Based on the results, there are several advantages of WRI. Firstly, in comparison with rainfall–runoff models that are complex in their development and require physical assumptions and parametric equations to analyze or monitor the risk, WRIs are easy to compute, analyze, and physically interpret for a non-technical audience, as they utilize only precipitation data with less mathematical complexity and parametric-based assumptions. Secondly, WRIs can potentially be used to advise infrastructural maintenance works if a certain threshold of the WRI was deemed insufficient for the site to withstand previously quantified water-related disasters. Consequently, the revised thresholds of WRI could be deduced, to counteract the vulnerability to future water-related disasters. For instance, consider the Jungryang Stream levee (Table 3) that could have been subjected to maintenance work after the August 1998 flood. However, in 2008 an inundation occurred again (MBC 2008), only with WRIhr-L = 498 mm (Fig. 13). Although a causal factor for the inundation could be the different distribution of rainfall in the latter episode, one may also suspect that previous maintenance work was perhaps ineffective and thus required further attention by maintenance authorities. However, further work is needed before such connections between water disasters can be determined. Thirdly, WRIs may be analyzed for ranking chains of heavy rainfall disasters, which would require modeling of disasters and trigger thresholds of the WRI. Subsequently, the statistical metric could also provide empirical flood monitoring data for modeling the potential likelihood of future disasters for a location. WRIs can therefore be objective tools for assessing real-time effects of heavy rain events and their subsequent chain of disasters.

Fig. 13
figure 13

Annual flood events identified for Dobong Observatory (South Korea) using the annual maximum value of the long-term (WRIhr-L) and the short-term water resources index (WRI24-hr-S) compared with the maximum precipitation and river water levels

It should be noted that the time-evolution of WRIs was useful in “predicting” water-related disasters.
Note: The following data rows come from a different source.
-- ==== Sys2Proof/Syntax.lean ====
section
/-! DEFINITION. The instruction set: the seven rows of spec/opcode_table.json, the two encoded formats of R80 (port
transactions and command words), the register names of R21 and the events of R72. -/

namespace Sys2Proof

/-- One row of spec/opcode_table.json each. `rd` and `wr` are the port transactions (R81): OFF, WIDTH in bytes, DATA.
The five commands have no operand (R84); each is one write of its word to CMD (R91). -/
inductive Instr where
  /-- RD: read the register at `off` (R61). -/
  | rd (off : Offset) (width : Nat)
  /-- WR: write `data` at `off` (R62); at offset 0x00 `data` is a command word. -/
  | wr (off : Offset) (width : Nat) (data : Word)
  /-- NOP (R156). -/
  | nop
  /-- SYNC (R157). -/
  | sync
  /-- UPDATE (R159, R160). -/
  | update
  /-- LOCK (R162). -/
  | lock
  /-- ABORT (R163). -/
  | abort
deriving DecidableEq, Repr

/-- The five assigned opcodes of format C (R83). -/
inductive Opcode where
  | nop
  | sync
  | update
  | lock
  | abort
deriving DecidableEq, Repr

/-- The instruction an opcode selects (R155). -/
def Opcode.instr : Opcode → Instr
  | .nop => .nop
  | .sync => .sync
  | .update => .update
  | .lock => .lock
  | .abort => .abort

/-- What the host puts on the port, encoded. Format T (R81): the 9-bit value with KIND above OFF, WIDTH in bytes,
DATA. Format C (R82): a command word, carried by an 8-byte write to CMD (R80, R91; log 8). -/
inductive Frame where
  | t (sel : BitVec 9) (width : Nat) (data : Word)
  | c (word : Word)
deriving DecidableEq, Repr

/-- The sources of steps (R72, R200): a port transaction, an `abort_async` event, an `rst` event. -/
inductive Event where
  | port (f : Frame)
  | abortAsync
  | rst
deriving DecidableEq, Repr

/-- The 31 registers of R21, in offset order. -/
inductive Reg where
  | cmd | status | err | haltCause
  | sampleAx | sampleAy | sampleAz | sampleGx | sampleGy | sampleGz
  | ts | sflags | cmdchar | live
  | biasGx | biasGy | biasGz | biasRoll | biasPitch | biasAz
  | roll | pitch | accRoll | accPitch | gyroRollRate | gyroPitchRate
  | prevTs | dtNs | faultCnt | livePrev | stallCnt
deriving DecidableEq, Repr

/-- The access classes of R21. -/
inductive Access where
  | wo | ro | rw | rwl
deriving DecidableEq, Repr

/-- The port's response codes (R63, R81). -/
inductive RespCode where
  | okay
  | slverr
deriving DecidableEq, Repr

/-- What the port returns with a transaction (R64, R81): a read also returns 64 bits. -/
structure Response where
  code : RespCode
  data : Option Word
deriving DecidableEq, Repr

/-- Command result codes (R170). -/
inductive ResultCode where
  | ok | illegal | halted | notcal | nots | tsrange | samplefault
deriving DecidableEq, Repr

/-- Halt causes (R171). -/
inductive HaltCause where
  | abortCmd | abortAsync | stopChar | roll | pitch | gyroX | gyroY | gyroZ | transport | liveness
deriving DecidableEq, Repr

/-- Why a frame is not an instruction: bits 63 to 8 of a command word set, an opcode not assigned (R82, R87), or a
transaction of no bytes (log 7). None of them stops the block: R87 and R63 say how the port answers. -/
inductive DecodeError where
  | reservedBits
  | reservedOpcode
  | zeroWidth
deriving DecidableEq, Repr

end Sys2Proof
end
However, WRIs have limitations in generalizing their application to water-related disasters in geographically diverse sites, where the time reduction function needs to be reformulated to incorporate the role of physical factors. An accurate documentation of disasters and hourly rainfall is required before its implementation for wider usage, which is a difficult task for data-sparse sites, since records of disasters at many stations are neither documented clearly nor precisely enough. Fortunately, it is possible for meteorologists to restore these kinds of data if they have been archived. Another challenge is the verification of WRIs for their broader applicability for interlinking index-based warnings with disaster. However, the success of the application provides an exploratory platform for scientists to test the index in other regions, provided documented records of disasters and hourly rainfall data can be established. The method can also be of assistance for flood mitigation as an adaptive paradigm for flood risk to reduce damage caused by rainfall events, to assist in the development of warnings for the public on the likelihood of disasters, and to reduce vulnerability by incorporating maintenance works on riverbanks and other infrastructure.